January 2022 marked the ten year anniversary of the emergence of the first draft of the General Data Protection Regulation (GDPR). A decade later, and almost four years after the GDPR’s entry into application, the EDPS believes it is time to reflect on the functioning and efficiency of the Regulation. This is why, on 16 and 17 June 2022, the EDPS will host a conference in Brussels bringing together global stakeholders from the digital regulatory sphere to reflect on and discuss current approaches to enforcement models. 

The conference, titled “The future of data protection: effective enforcement in the digital world”, was born out of the EDPS 2020-2024 Strategy, where the wheels were set in motion for the EDPS to host “a conference on how to safeguard individuals’ rights in a world that will, hopefully, be recovering from this current crisis”. 

With this conference, the EDPS seeks to acknowledge that there is scope for discussion on and potential improvement of the way current governance models are implemented in practice. The EDPS therefore plans to create a platform to bring the world’s best practices together, and steer meaningful discussions about the digital regulatory sphere. 

At the time of the Conference on the Future of Europe, the EDPS believes that such a discussion on the future of privacy and data protection can also serve to reinforce the role of the EU as being at the centre of this debate. Under the umbrella term of “discussions about the digital regulatory sphere”, the EDPS envisions a dialogue on regulations pertaining to data protection, competition, digital markets and services, and artificial intelligence - both in the EU and beyond.

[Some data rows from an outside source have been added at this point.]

@[simp] theorem requestLearn_frame (s : State) :
    (requestLearn s).1.pending = s.pending ∧ (requestLearn s).1.free = s.free ∧ (requestLearn s).1.clock = s.clock
    ∧ (requestLearn s).1.transport = s.transport ∧ (requestLearn s).1.lamp = s.lamp
    ∧ (requestLearn s).1.power = s.power ∧ (requestLearn s).1.line = s.line ∧ (requestLearn s).1.handset = s.handset
    ∧ (requestLearn s).1.log = s.log ∧ (requestLearn s).1.path = s.path := by
  unfold requestLearn
  split <;> simp

@[simp] theorem requestStop_frame (s : State) :
    (requestStop s).pending = s.pending ∧ (requestStop s).free = s.free ∧ (requestStop s).clock = s.clock
    ∧ (requestStop s).transport = s.transport ∧ (requestStop s).power = s.power
    ∧ (requestStop s).handset = s.handset ∧ (requestStop s).path = s.path := by simp [requestStop]

@[simp] theorem holdShow_frame (s : State) :
    (holdShow s).pending = s.pending ∧ (holdShow s).free = s.free ∧ (holdShow s).clock = s.clock
    ∧ (holdShow s).transport = s.transport ∧ (holdShow s).lamp = s.lamp ∧ (holdShow s).power = s.power
    ∧ (holdShow s).line = s.line ∧ (holdShow s).handset = s.handset ∧ (holdShow s).log = s.log
    ∧ (holdShow s).path = s.path := by
  unfold holdShow
  split <;> simp

@[simp] theorem holdAtTapeEnd_frame (s : State) :
    (holdAtTapeEnd s).pending = s.pending ∧ (holdAtTapeEnd s).free = s.free ∧ (holdAtTapeEnd s).clock = s.clock
    ∧ (holdAtTapeEnd s).transport = s.transport ∧ (holdAtTapeEnd s).lamp = s.lamp
    ∧ (holdAtTapeEnd s).power = s.power ∧ (holdAtTapeEnd s).deck = s.deck ∧ (holdAtTapeEnd s).decoder = s.decoder
    ∧ (holdAtTapeEnd s).writer = s.writer ∧ (holdAtTapeEnd s).line = s.line ∧ (holdAtTapeEnd s).handset = s.handset
    ∧ (holdAtTapeEnd s).log = s.log ∧ (holdAtTapeEnd s).path = s.path := by
  unfold holdAtTapeEnd
  split <;> simp

@[simp] theorem abortCycle_frame (s : State) :
    (abortCycle s).pending = s.pending ∧ (abortCycle s).free = s.free ∧ (abortCycle s).clock = s.clock
    ∧ (abortCycle s).transport = s.transport ∧ (abortCycle s).power = s.power ∧ (abortCycle s).line = s.line
    ∧ (abortCycle s).handset = s.handset ∧ (abortCycle s).path = s.path := by
  unfold abortCycle
  (repeat' split) <;> simp

@[simp] theorem enterFadingIn_frame (e : Executing) (s : State) :
    (enterFadingIn e s).pending = s.pending ∧ (enterFadingIn e s).free = s.free
    ∧ (enterFadingIn e s).clock = s.clock ∧ (enterFadingIn e s).transport = s.transport
    ∧ (enterFadingIn e s).power = s.power ∧ (enterFadingIn e s).deck = s.deck
    ∧ (enterFadingIn e s).decoder = s.decoder ∧ (enterFadingIn e s).writer = s.writer
    ∧ (enterFadingIn e s).line = s.line ∧ (enterFadingIn e s).handset = s.handset
    ∧ (enterFadingIn e s).path = s.path := by
  unfold enterFadingIn
  (repeat' split) <;> simp

@[simp] theorem cycleDone_frame (seat : Option Clock32) (s : State) :
    (cycleDone seat s).pending = s.pending ∧ (cycleDone seat s).free = s.free ∧ (cycleDone seat s).clock = s.clock
    ∧ (cycleDone seat s).transport = s.transport ∧ (cycleDone seat s).power = s.power
    ∧ (cycleDone seat s).deck = s.deck ∧ (cycleDone seat s).decoder = s.decoder
    ∧ (cycleDone seat s).writer = s.writer ∧ (cycleDone seat s).line = s.line
    ∧ (cycleDone seat s).handset = s.handset ∧ (cycleDone seat s).path = s.path := by
  unfold cycleDone
  dsimp only
  (repeat' split) <;> simp

@[simp] theorem dropStarted_frame (s : State) :
    (dropStarted s).pending = s.pending ∧ (dropStarted s).free = s.free ∧ (dropStarted s).clock = s.clock
    ∧ (dropStarted s).transport = s.transport ∧ (dropStarted s).power = s.power ∧ (dropStarted s).deck = s.deck
    ∧ (dropStarted s).decoder = s.decoder ∧ (dropStarted s).writer = s.writer ∧ (dropStarted s).line = s.line
    ∧ (dropStarted s).handset = s.handset ∧ (dropStarted s).path = s.path := by
  unfold dropStarted
  (repeat' split) <;> simp

/-! ### Sys2Proof/Machine/PowerOps.lean -/

@[simp] theorem setFan_frame (f : Nat) (s : State) :
    (setFan f s).pending = s.pending ∧ (setFan f s).free = s.free ∧ (setFan f s).clock = s.clock
    ∧ (setFan f s).engine = s.engine ∧ (setFan f s).transport = s.transport ∧ (setFan f s).lamp = s.lamp
    ∧ (setFan f s).deck = s.deck ∧ (setFan f s).decoder = s.decoder ∧ (setFan f s).writer = s.writer
    ∧ (setFan f s).line = s.line ∧ (setFan f s).handset = s.handset ∧ (setFan f s).log = s.log
    ∧ (setFan f s).path = s.path := by
  unfold setFan
  (repeat' split) <;> simp

@[simp] theorem stopFocus_frame (s : State) :
    (stopFocus s).pending = s.pending ∧ (stopFocus s).free = s.free ∧ (stopFocus s).clock = s.clock
    ∧ (stopFocus s).engine = s.engine ∧ (stopFocus s).lamp = s.lamp ∧ (stopFocus s).power = s.power
    ∧ (stopFocus s).deck = s.deck ∧ (stopFocus s).decoder = s.decoder ∧ (stopFocus s).writer = s.writer
    ∧ (stopFocus s).line = s.line ∧ (stopFocus s).handset = s.handset ∧ (stopFocus s).log = s.log
    ∧ (stopFocus s).path = s.path := by simp [stopFocus]

@[simp] theorem enterPower_frame (old st : PowerState) (s : State) :
    (enterPower old st s).pending = s.pending ∧ (enterPower old st s).free = s.free
    ∧ (enterPower old st s).clock = s.clock ∧ (enterPower old st s).engine = s.engine
    ∧ (enterPower old st s).transport = s.transport ∧ (enterPower old st s).lamp = s.lamp
    ∧ (enterPower old st s).deck = s.deck ∧ (enterPower old st s).decoder = s.decoder
    ∧ (enterPower old st s).writer = s.writer ∧ (enterPower old st s).line = s.line
    ∧ (enterPower old st s).handset = s.handset ∧ (enterPower old st s).log = s.log
    ∧ (enterPower old st s).path = s.path := by
  unfold enterPower
  (repeat' split) <;> simp

@[simp] theorem setPower_frame (st : PowerState) (cause : Nat) (s : State) :
    (setPower st cause s).pending = s.pending ∧ (setPower st cause s).free = s.free
    ∧ (setPower st cause s).clock = s.clock ∧ (setPower st cause s).engine = s.engine
    ∧ (setPower st cause s).lamp = s.lamp ∧ (setPower st cause s).deck = s.deck
    ∧ (setPower st cause s).decoder = s.decoder ∧ (setPower st cause s).writer = s.writer
    ∧ (setPower st cause s).line = s.line ∧ (setPower st cause s).handset = s.handset
    ∧ (setPower st cause s).path = s.path := by
  unfold setPower
  dsimp only
  split <;> simp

In particular, we aspire to encourage a discussion on the different approaches to enforcement action, and facilitate the sharing of experiences on best practices and systemic challenges in enforcement. 

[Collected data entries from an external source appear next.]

/-! ### Sys2Proof/Machine/PathOps.lean -/

@[simp] theorem setLoaded_frame (r : LiveRecord) (s : State) :
    (setLoaded r s).pending = s.pending ∧ (setLoaded r s).free = s.free ∧ (setLoaded r s).clock = s.clock
    ∧ (setLoaded r s).engine = s.engine ∧ (setLoaded r s).transport = s.transport ∧ (setLoaded r s).lamp = s.lamp
    ∧ (setLoaded r s).power = s.power ∧ (setLoaded r s).deck = s.deck ∧ (setLoaded r s).decoder = s.decoder
    ∧ (setLoaded r s).writer = s.writer ∧ (setLoaded r s).line = s.line ∧ (setLoaded r s).handset = s.handset
    ∧ (setLoaded r s).log = s.log := by
  unfold setLoaded
  split <;> simp

@[simp] theorem setTxn_frame (t : Txn) (s : State) :
    (setTxn t s).pending = s.pending ∧ (setTxn t s).free = s.free ∧ (setTxn t s).clock = s.clock
    ∧ (setTxn t s).engine = s.engine ∧ (setTxn t s).transport = s.transport ∧ (setTxn t s).lamp = s.lamp
    ∧ (setTxn t s).power = s.power ∧ (setTxn t s).deck = s.deck ∧ (setTxn t s).decoder = s.decoder
    ∧ (setTxn t s).writer = s.writer ∧ (setTxn t s).line = s.line ∧ (setTxn t s).handset = s.handset
    ∧ (setTxn t s).log = s.log := by simp [setTxn]

@[simp] theorem sendUp_frame (b : Byte) (s : State) :
    (sendUp b s).pending = s.pending ∧ (sendUp b s).free = s.free ∧ (sendUp b s).clock = s.clock
    ∧ (sendUp b s).engine = s.engine ∧ (sendUp b s).transport = s.transport ∧ (sendUp b s).lamp = s.lamp
    ∧ (sendUp b s).power = s.power ∧ (sendUp b s).deck = s.deck ∧ (sendUp b s).decoder = s.decoder
    ∧ (sendUp b s).writer = s.writer ∧ (sendUp b s).line = s.line ∧ (sendUp b s).handset = s.handset
    ∧ (sendUp b s).log = s.log := by simp [sendUp]

@[simp] theorem capture_frame (c : AddrClass) (b : Byte) (t : Txn) (s : State) :
    (capture c b t s).pending = s.pending ∧ (capture c b t s).free = s.free ∧ (capture c b t s).clock = s.clock
    ∧ (capture c b t s).engine = s.engine ∧ (capture c b t s).transport = s.transport
    ∧ (capture c b t s).lamp = s.lamp ∧ (capture c b t s).power = s.power ∧ (capture c b t s).deck = s.deck
    ∧ (capture c b t s).decoder = s.decoder ∧ (capture c b t s).writer = s.writer ∧ (capture c b t s).line = s.line
    ∧ (capture c b t s).handset = s.handset ∧ (capture c b t s).log = s.log := by
  unfold capture
  split <;> simp

@[simp] theorem readByte_frame (p : Snapshot) (t : Txn) (m : Byte) (s : State) :
    (readByte p t m s).pending = s.pending ∧ (readByte p t m s).free = s.free ∧ (readByte p t m s).clock = s.clock
    ∧ (readByte p t m s).engine = s.engine ∧ (readByte p t m s).transport = s.transport
    ∧ (readByte p t m s).lamp = s.lamp ∧ (readByte p t m s).power = s.power ∧ (readByte p t m s).deck = s.deck
    ∧ (readByte p t m s).decoder = s.decoder ∧ (readByte p t m s).writer = s.writer
    ∧ (readByte p t m s).line = s.line ∧ (readByte p t m s).handset = s.handset ∧ (readByte p t m s).log = s.log := by
  unfold readByte
  dsimp only
  (repeat' split) <;> simp

@[simp] theorem endLeg_frame (s : State) :
    (endLeg s).pending = s.pending ∧ (endLeg s).free = s.free ∧ (endLeg s).clock = s.clock
    ∧ (endLeg s).engine = s.engine ∧ (endLeg s).transport = s.transport ∧ (endLeg s).lamp = s.lamp
    ∧ (endLeg s).power = s.power ∧ (endLeg s).deck = s.deck ∧ (endLeg s).decoder = s.decoder
    ∧ (endLeg s).writer = s.writer ∧ (endLeg s).line = s.line ∧ (endLeg s).handset = s.handset
    ∧ (endLeg s).log = s.log := by simp [endLeg]

@[simp] theorem forward_frame (b : Byte) (s : State) :
    (forward b s).pending = s.pending ∧ (forward b s).free = s.free ∧ (forward b s).clock = s.clock
    ∧ (forward b s).engine = s.engine ∧ (forward b s).transport = s.transport ∧ (forward b s).lamp = s.lamp
    ∧ (forward b s).power = s.power ∧ (forward b s).deck = s.deck ∧ (forward b s).decoder = s.decoder
    ∧ (forward b s).writer = s.writer ∧ (forward b s).line = s.line ∧ (forward b s).handset = s.handset
    ∧ (forward b s).log = s.log := by simp [forward]

@[simp] theorem absorb_frame (c : AddrClass) (b : Byte) (t : Txn) (s : State) :
    (absorb c b t s).pending = s.pending ∧ (absorb c b t s).free = s.free ∧ (absorb c b t s).clock = s.clock
    ∧ (absorb c b t s).engine = s.engine ∧ (absorb c b t s).transport = s.transport ∧ (absorb c b t s).lamp = s.lamp
    ∧ (absorb c b t s).power = s.power ∧ (absorb c b t s).deck = s.deck ∧ (absorb c b t s).decoder = s.decoder
    ∧ (absorb c b t s).writer = s.writer ∧ (absorb c b t s).line = s.line ∧ (absorb c b t s).handset = s.handset
    ∧ (absorb c b t s).log = s.log := by
  unfold absorb
  split <;> simp

@[simp] theorem writeByte_frame (t : Txn) (b : Byte) (s : State) :
    (writeByte t b s).pending = s.pending ∧ (writeByte t b s).free = s.free ∧ (writeByte t b s).clock = s.clock
    ∧ (writeByte t b s).engine = s.engine ∧ (writeByte t b s).transport = s.transport
    ∧ (writeByte t b s).lamp = s.lamp ∧ (writeByte t b s).power = s.power ∧ (writeByte t b s).deck = s.deck
    ∧ (writeByte t b s).decoder = s.decoder ∧ (writeByte t b s).writer = s.writer ∧ (writeByte t b s).line = s.line
    ∧ (writeByte t b s).handset = s.handset ∧ (writeByte t b s).log = s.log := by
  unfold writeByte
  dsimp only
  (repeat' split) <;> simp

@[simp] theorem writeUnlatched_frame (t : Txn) (b : Byte) (s : State) :
    (writeUnlatched t b s).pending = s.pending ∧ (writeUnlatched t b s).free = s.free
    ∧ (writeUnlatched t b s).clock = s.clock ∧ (writeUnlatched t b s).engine = s.engine
    ∧ (writeUnlatched t b s).transport = s.transport ∧ (writeUnlatched t b s).lamp = s.lamp
    ∧ (writeUnlatched t b s).power = s.power ∧ (writeUnlatched t b s).deck = s.deck
    ∧ (writeUnlatched t b s).decoder = s.decoder ∧ (writeUnlatched t b s).writer = s.writer
    ∧ (writeUnlatched t b s).line = s.line ∧ (writeUnlatched t b s).handset = s.handset
    ∧ (writeUnlatched t b s).log = s.log := by
  unfold writeUnlatched
  dsimp only
  (repeat' split) <;> simp

@[simp] theorem openTxn_frame (t : Option Txn) (bs : List Byte) (s : State) :
    (openTxn t bs s).pending = s.pending ∧ (openTxn t bs s).free = s.free ∧ (openTxn t bs s).clock = s.clock
    ∧ (openTxn t bs s).engine = s.engine ∧ (openTxn t bs s).transport = s.transport ∧ (openTxn t bs s).lamp = s.lamp
    ∧ (openTxn t bs s).power = s.power ∧ (openTxn t bs s).deck = s.deck ∧ (openTxn t bs s).decoder = s.decoder
    ∧ (openTxn t bs s).writer = s.writer ∧ (openTxn t bs s).line = s.line ∧ (openTxn t bs s).handset = s.handset
    ∧ (openTxn t bs s).log = s.log := by simp [openTxn]

@[simp] theorem passCommand_frame (k : TxnKind) (b : Byte) (s : State) :
    (passCommand k b s).pending = s.pending ∧ (passCommand k b s).free = s.free ∧ (passCommand k b s).clock = s.clock
    ∧ (passCommand k b s).engine = s.engine ∧ (passCommand k b s).transport = s.transport
    ∧ (passCommand k b s).lamp = s.lamp ∧ (passCommand k b s).power = s.power ∧ (passCommand k b s).deck = s.deck
    ∧ (passCommand k b s).decoder = s.decoder ∧ (passCommand k b s).writer = s.writer
    ∧ (passCommand k b s).line = s.line ∧ (passCommand k b s).handset = s.handset ∧ (passCommand k b s).log = s.log := by
  simp [passCommand]

@[simp] theorem endPassed_frame (s : State) :
    (endPassed s).pending = s.pending ∧ (endPassed s).free = s.free ∧ (endPassed s).clock = s.clock
    ∧ (endPassed s).engine = s.engine ∧ (endPassed s).transport = s.transport ∧ (endPassed s).lamp = s.lamp
    ∧ (endPassed s).power = s.power ∧ (endPassed s).deck = s.deck ∧ (endPassed s).decoder = s.decoder
    ∧ (endPassed s).writer = s.writer ∧ (endPassed s).line = s.line ∧ (endPassed s).handset = s.handset
    ∧ (endPassed s).log = s.log := by
  simp [endPassed]

@[simp] theorem startRead_frame (a : AddrPhase) (s : State) :
    (startRead a s).pending = s.pending ∧ (startRead a s).free = s.free ∧ (startRead a s).clock = s.clock
    ∧ (startRead a s).engine = s.engine ∧ (startRead a s).transport = s.transport ∧ (startRead a s).lamp = s.lamp
    ∧ (startRead a s).power = s.power ∧ (startRead a s).deck = s.deck ∧ (startRead a s).decoder = s.decoder
    ∧ (startRead a s).writer = s.writer ∧ (startRead a s).line = s.line ∧ (startRead a s).handset = s.handset
    ∧ (startRead a s).log = s.log := by
  unfold startRead
  split <;> simp

@[simp] theorem startWrite_frame (a : AddrPhase) (s : State) :
    (startWrite a s).pending = s.pending ∧ (startWrite a s).free = s.free ∧ (startWrite a s).clock = s.clock
    ∧ (startWrite a s).engine = s.engine ∧ (startWrite a s).transport = s.transport ∧ (startWrite a s).lamp = s.lamp
    ∧ (startWrite a s).power = s.power ∧ (startWrite a s).deck = s.deck ∧ (startWrite a s).decoder = s.decoder
    ∧ (startWrite a s).writer = s.writer ∧ (startWrite a s).line = s.line ∧ (startWrite a s).handset = s.handset
    ∧ (startWrite a s).log = s.log := by
  unfold startWrite
  split <;> simp

@[simp] theorem startByte_frame (b : Byte) (s : State) :
    (startByte b s).pending = s.pending ∧ (startByte b s).free = s.free ∧ (startByte b s).clock = s.clock
    ∧ (startByte b s).engine = s.engine ∧ (startByte b s).transport = s.transport ∧ (startByte b s).lamp = s.lamp
    ∧ (startByte b s).power = s.power ∧ (startByte b s).deck = s.deck ∧ (startByte b s).decoder = s.decoder
    ∧ (startByte b s).writer = s.writer ∧ (startByte b s).line = s.line ∧ (startByte b s).handset = s.handset
    ∧ (startByte b s).log = s.log := by
  unfold startByte
  split <;> simp

@[simp] theorem changeMap_frame (m : MapState) (s : State) :
    (changeMap m s).pending = s.pending ∧ (changeMap m s).free = s.free ∧ (changeMap m s).clock = s.clock
    ∧ (changeMap m s).transport = s.transport ∧ (changeMap m s).lamp = s.lamp ∧ (changeMap m s).power = s.power
    ∧ (changeMap m s).deck = s.deck ∧ (changeMap m s).decoder = s.decoder ∧ (changeMap m s).writer = s.writer
    ∧ (changeMap m s).line = s.line ∧ (changeMap m s).handset = s.handset ∧ (changeMap m s).log = s.log := by simp [changeMap]

@[simp] theorem adoptMap_frame (m : MapInfo) (s : State) :
    (adoptMap m s).pending = s.pending ∧ (adoptMap m s).free = s.free ∧ (adoptMap m s).clock = s.clock
    ∧ (adoptMap m s).transport = s.transport ∧ (adoptMap m s).lamp = s.lamp ∧ (adoptMap m s).power = s.power
    ∧ (adoptMap m s).deck = s.deck ∧ (adoptMap m s).decoder = s.decoder ∧ (adoptMap m s).writer = s.writer
    ∧ (adoptMap m s).line = s.line ∧ (adoptMap m s).handset = s.handset := by simp [adoptMap]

The first years of the GDPR’s operation revealed much progress in the way personal data is protected across the digital domain. However, some shortcomings were also brought to light. In cases involving cross-border processing of personal data, enforcement of the GDPR hinges upon the effectiveness of the One-Stop-Shop mechanism (OSS). 

The OSS stipulates that companies with a main establishment in the EU shall, in principle, only have one interlocutor, namely the authority of the EU Member State where their main establishment is located. At the same time, the GDPR also puts in place a cooperation and consistency mechanism that provides for the involvement of the supervisory authorities of other EU Member States. Despite the important efforts to enhance enforcement and cooperation, critics continue to question the efficiency and long-term viability of this enforcement model. 

Therefore, the conference will seek to explore both constructive improvements that exist within the current framework, but also alternative models of enforcement of the GDPR, including a more centralised approach. Foresight – that we define as a disciplined exploration of alternative futures – is key to reach tangible and actionable outputs. The EDPS therefore aims to bring together leading minds that can collectively provide suggestions for optimal approaches to enforcement.